-- ==== Sys2Proof/Machine/Start.lean ====
section
/-! DEFINITION. Starts and power, eviction, the firmware complex, throttling, the Erard link and the identity memory
(R313, R378, R382 to R384, R396, R400 to R404). -/

namespace Sys2Proof.Machine

/-! Starts and power (R400, R401). -/

/-- R401: a start abandons every resident thread, pending node and unconsumed command; what was under way in the
package and the fabric ends with it. -/
def abandon (s : State) : State :=
  { s with
    threads := [], cores := [], accesses := [], links := [], waiters := [], woken := [], walks := [], invals := [], tlb1 := [], tlb2 := [], l1 := []
    migrations := [], frames := [], held := [], relayed := [], notices := [], ctxs := [], autos := [], ports := [], claims := []
    nodes := [], readyLists := [[], [], [], []], reservation := none, cohorts := [], specLines := [], parked := [], contexts := [], hubReqs := []
    commands := [], cmdring := 0x400, ringIndex := 0, ringPass := 0, consumed := 0 }
/-- R403: a command as the management controller's 512-byte buffer holds it. -/
def bufferOf (b : List Byte) : List Byte := (b ++ List.replicate 512 0).take 512
/-- R403: the bytes of a START. -/
def startBytes (warm keep : Bool) : List Byte := [0x01, BitVec.ofNat 8 (bit warm + 2 * bit keep)]
/-- R403: WARM and KEEPHBM of a START; another byte 0 is none. -/
def startFields (b : List Byte) : Option (Bool × Bool) :=
  if fieldAt b 0 1 = 0x01 then some (flag (fieldAt b 1 1) 0, flag (fieldAt b 1 1) 1) else none
/-- R403: what the controller's registers read: EVSTATE is register 0x18. -/
def managementRegister (s : State) (n : Nat) : Nat := if n = 0x18 then s.evstate % 256 else 0
/-- R401: a START begins a warm or cold start; one that arrives during a start begins a cold start. -/
def beginStart (warm keep : Bool) (s : State) : State :=
  match s.service with
  | .unpowered => s
  | .starting _ _ => { abandon s with service := .starting false false, boots := s.boots + 1 }
  | .running => { abandon s with service := .starting warm keep, boots := s.boots + 1 }
  | .outOfService => { abandon s with service := .starting warm keep, boots := s.boots + 1 }
/-- R401, R403: a START is written to the controller's buffer. -/
def evStart (warm keep : Bool) (s : State) : State :=
  let b := bufferOf (startBytes warm keep)
  match startFields b with
  | some f => beginStart f.1 f.2 { s with cmdBuffer := b }
  | none => { s with cmdBuffer := b }
def evPowerOn (s : State) : State :=
  if s.service = .unpowered then { abandon s with service := .starting false false, boots := s.boots + 1 } else s
def evPowerLoss (s : State) : State :=
  if s.service = .unpowered then s else { abandon s with service := .unpowered, linkUp := false, linkLostAt := some s.cc, lanes := s.lanes.map fun l => (l.1, { l.2 with tx := 0, rx := 0, replay := [] }) }
/-- The cells of this device that step 5 zeroes: all, or all but HBM. -/
def zeroed (s : State) (keepHbm : Bool) (m : Memory) : Memory :=
  m.filter fun c => !(decide (paDevice c.1 = s.cfg.device) && !(keepHbm && isHbm c.1))
/-- R17, R130: at step 6 each lane toward a member trains; the loopback is calibrated. -/
def trainingLanes (s : State) : List (Nat × Lane) :=
  (List.range 1024).filterMap fun i =>
    let own := s.cfg.device
    let start := fun (d : Nat) => laneStart own i d (s.cfg.members.contains d)
    let tx := start (txPeer own i)
    let rx := start (rxPeer own i)
    if tx = 0 ∧ rx = 0 then none else some (i, { tx := tx, rx := rx })
/-- R134: at the join the firmware fills RLYTAB by DefaultRelays from the members. -/
def joined (s : State) : State := fillRelays (fun d => s.dommap.contains d) (fun _ => true) s
/-- R400, R401: the registers hold their reset values but those that the start sets, the granule counters among them; a cold
start restarts hub time and clears cicada. -/
def started (warm keep : Bool) (s : State) : State :=
  let kept := warm && keep
  joined { State.reset with
    cc := if warm then s.cc else 0
    mem := zeroed s kept s.mem
    hostMem := s.hostMem
    dir := if kept then s.dir else s.dir.filter fun d => decide (paDevice (64 * d.1) ≠ s.cfg.device)
    granules := s.granules.filter fun g => decide (paDevice (65536 * g.1) ≠ s.cfg.device)
    eccBad := s.eccBad.filter fun l => decide (paDevice (64 * l) ≠ s.cfg.device) || (kept && isHbm (64 * l))
    eccSoft := s.eccSoft.filter fun l => decide (paDevice (64 * l) ≠ s.cfg.device) || (kept && isHbm (64 * l))
    corrected := s.corrected
    log := s.log
    seq := s.seq
    cicada := if warm then s.cicada else []
    peers := (s.cfg.members.filter fun d => decide (d ≠ s.cfg.device)).foldl (fun l d => put l d { member := true }) []
    lanes := trainingLanes s
    dommap := s.cfg.members
    domtag := s.cfg.tag
    tvecdef := s.cfg.tvec &&& ~~~0xE
    cmdBuffer := s.cmdBuffer
    mirror := s.mirror
    msix := s.msix
    boots := s.boots
    lastDev := s.cfg.device
    throttled := s.throttled
    cfg := s.cfg
    agenda := s.agenda
    hostAnswers := s.hostAnswers
    busAnswer := s.busAnswer
    fresh := s.fresh
    freeCount := s.freeCount }
/-- R398: what step 1 finds: a firmware image or a configuration store whose signature fails, or an image older than
the store allows. -/
def startCheck (c : CfgStore) : StartFault :=
  if ¬ c.fwSigned then .badFw else if ¬ c.signed then .badCfg else if c.fwVersion < c.minVersion then .badFw else .none
/-- R400: the start ends; one that fails its first step leaves the package out of service with its status (log entry 83). -/
def evStartComplete (s : State) : State :=
  match s.service with
  | .starting warm keep =>
    if startCheck s.cfg = .none then started warm keep s else { s with service := .outOfService, startFault := startCheck s.cfg }
  | .running => s
  | .outOfService => s
  | .unpowered => s

/-! Out of service, firmware, temperature (R378, R396, R404). -/

def evPackageOutOfService (s : State) : State := outOfService s
/-- R396: a second mismatch within 1 s; otherwise the pair resumes from its checkpoint. -/
def evLockstepMismatch (s : State) : State :=
  match s.mismatchAt with
  | some c => if s.cc ≤ c + usCc 1000000 then outOfService s else { s with mismatchAt := some s.cc }
  | none => { s with mismatchAt := some s.cc }
/-- R396: another worker parses the command again; nothing else comes of it. -/
def evWorkerFault (_worker : Nat) (s : State) : State := s
def evThermalThrottle (s : State) : State := { s with throttled := true }
def evThrottleRelease (s : State) : State := { s with throttled := false }
def evDieLimit (s : State) : State := outOfService s

/-! The Erard link (R313). -/

def writesHost : AccOp → Bool
  | .write _ => true | .amo _ _ _ => true | .cas _ _ _ => true | .cas2 _ _ => true
  | .read _ => false | .fe _ _ => false | .bar _ _ _ => false | .shapepub _ _ => false | .chain _ => false
/-- R313: the writes to host memory that have reached the adapter are known dropped; later ones are as they come. -/
def evErardLinkDown (s : State) : State :=
  let s := { s with linkUp := false, linkLostAt := some (s.linkLostAt.getD s.cc) }
  (s.accesses.filter fun a => a.2.host && decide (a.2.place = .target) && !a.2.performed && writesHost a.2.op).foldl (fun s a => answerLost a.1 s) s

/-! Eviction (R382 to R384, R403). -/

def evictFields (cmd : List Byte) : Nat × List MoveRange :=
  (fieldAt cmd 2 2, (List.range (fieldAt cmd 1 1)).map fun i => ⟨fieldAt cmd (8 + 24 * i) 8, fieldAt cmd (16 + 24 * i) 8, fieldAt cmd (24 + 24 * i) 8⟩)
/-- R382, R383: a notice of the eviction goes as a CTRL frame to every peer that can be reached. -/
def tellPeers (dev dest : Nat) (done : Bool) (ranges : List MoveRange) (s : State) : State :=
  { s with evictSent := s.evictSent ++ (s.dommap.filter (ctrlReaches s)).map fun d => ⟨d, dev, dest, done, ranges⟩ }
/-- R382: EVICT; a command that breaks the layout of R403 is refused. Dispatch stops; automatic circuits are torn; the peers
learn of it. -/
def evEvict (cmd : List Byte) (s : State) : State :=
  let s := { s with cmdBuffer := bufferOf cmd }
  let r := evictFields cmd
  let n := fieldAt cmd 1 1
  if s.service = .running ∧ s.evstate = 0 ∧ fieldAt cmd 0 1 = 0x10 ∧ 1 ≤ n ∧ n ≤ 16 ∧ zeroAt cmd 4 4 ∧ 8 + 24 * n ≤ cmd.length
      ∧ isMember s r.1 ∧ r.1 ≠ s.cfg.device ∧ r.2.all (fun m => rangeOk s.cfg.device r.1 m && isHbm m.src && isHbm m.dst) then
    tellPeers s.cfg.device r.1 false [] { s with evstate := 1, evictTo := r.1, evictRanges := r.2, autos := [] }
  else s
/-- R382: every resident thread has been pre-empted and every circuit torn; copying begins. -/
def evEvictionMoving (s : State) : State :=
  if s.evstate = 1 ∧ s.threads.isEmpty ∧ s.ctxs.isEmpty then { s with evstate := 2 } else s
/-- R382, R384: the ranges stand on the neighbour, which holds the contexts and nodes; accesses follow the ranges. -/
def evEvictionRedirected (s : State) : State :=
  if s.evstate = 2 ∧ reachable s s.evictTo then
    let m := s.evictRanges.foldl (fun m r => moveBytes r.src r.dst r.len m) s.mem
    { s with
      evstate := 3
      mem := m
      redirects := s.redirects ++ [{ dev := s.cfg.device, dest := s.evictTo, ranges := s.evictRanges, carry := true }]
      contexts := [], nodes := [], readyLists := [[], [], [], []], reservation := none, cohorts := [], parked := [], specLines := [] }
  else s
/-- R382: nothing is under way to or from this device, and it relays nothing. -/
def evEvictionDrained (s : State) : State :=
  if s.evstate = 3 ∧ s.frames.isEmpty ∧ s.held.isEmpty ∧ s.relayed.isEmpty ∧ s.accesses.all (fun a => decide (a.2.device = s.cfg.device) && (match a.2.owner with | .peer _ _ => false | _ => true)) then { s with evstate := 4 } else s
/-- R382, R402: the combs are dark and the package is without power. -/
def evSafeToUnlatch (s : State) : State :=
  if s.evstate = 4 then { evPowerLoss s with evstate := 5, unlatch := 1 } else s
/-- R382, R403: the neighbour refused, is unreachable or its ranges are too small; the state returns to IDLE when the
contexts have been restored. -/
def evEvictionFailed (cause : Nat) (s : State) : State :=
  if s.evstate % 16 = 15 then (if s.contexts.isEmpty then { s with evstate := 0, evictRanges := [] } else s)
  else if (s.evstate = 1 ∨ s.evstate = 2) ∧ 1 ≤ cause ∧ cause ≤ 3 ∧ (cause = 2 → ¬ reachable s s.evictTo) then
    { s with evstate := 15 + 16 * cause, threads := s.threads.map fun t => (t.1, { t.2 with stopping := false }) }
  else s
/-- R383: a peer removes an evicted device from its relays and holds new frames for it. -/
def evEvictNotice (dev dest : Nat) (s : State) : State :=
  if isMember s dev ∧ dev ≠ s.cfg.device ∧ isMember s dest ∧ ¬ (s.peerEvicts.any fun e => decide (e.1 = dev)) then
    relaysWithout dev (modPeer dev (fun p => { p with absent := true }) { s with peerEvicts := s.peerEvicts ++ [(dev, dest)] })
  else s
/-- What the hub of another device sends when its work moves here (R384): any work at all, since it comes from outside
this device (a free value of the configuration, log entry 104). -/
opaque Config.movedWork : Nat → MovedWork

---+---

TRY IT | Transcribe, exactly and without additions, the lines of the records above, beginning with the line that contains "cmdBuffer := bufferOf" and ending with the line that contains "def evEvictionDrained (s", both included.

RESPONSE |
  let s := { s with cmdBuffer := bufferOf cmd }
  let r := evictFields cmd
  let n := fieldAt cmd 1 1
  if s.service = .running ∧ s.evstate = 0 ∧ fieldAt cmd 0 1 = 0x10 ∧ 1 ≤ n ∧ n ≤ 16 ∧ zeroAt cmd 4 4 ∧ 8 + 24 * n ≤ cmd.length
      ∧ isMember s r.1 ∧ r.1 ≠ s.cfg.device ∧ r.2.all (fun m => rangeOk s.cfg.device r.1 m && isHbm m.src && isHbm m.dst) then
    tellPeers s.cfg.device r.1 false [] { s with evstate := 1, evictTo := r.1, evictRanges := r.2, autos := [] }
  else s
/-- R382: every resident thread has been pre-empted and every circuit torn; copying begins. -/
def evEvictionMoving (s : State) : State :=
  if s.evstate = 1 ∧ s.threads.isEmpty ∧ s.ctxs.isEmpty then { s with evstate := 2 } else s
/-- R382, R384: the ranges stand on the neighbour, which holds the contexts and nodes; accesses follow the ranges. -/
def evEvictionRedirected (s : State) : State :=
  if s.evstate = 2 ∧ reachable s s.evictTo then
    let m := s.evictRanges.foldl (fun m r => moveBytes r.src r.dst r.len m) s.mem
    { s with
      evstate := 3
      mem := m
      redirects := s.redirects ++ [{ dev := s.cfg.device, dest := s.evictTo, ranges := s.evictRanges, carry := true }]
      contexts := [], nodes := [], readyLists := [[], [], [], []], reservation := none, cohorts := [], parked := [], specLines := [] }
  else s
/-- R382: nothing is under way to or from this device, and it relays nothing. -/
def evEvictionDrained (s : State) : State :=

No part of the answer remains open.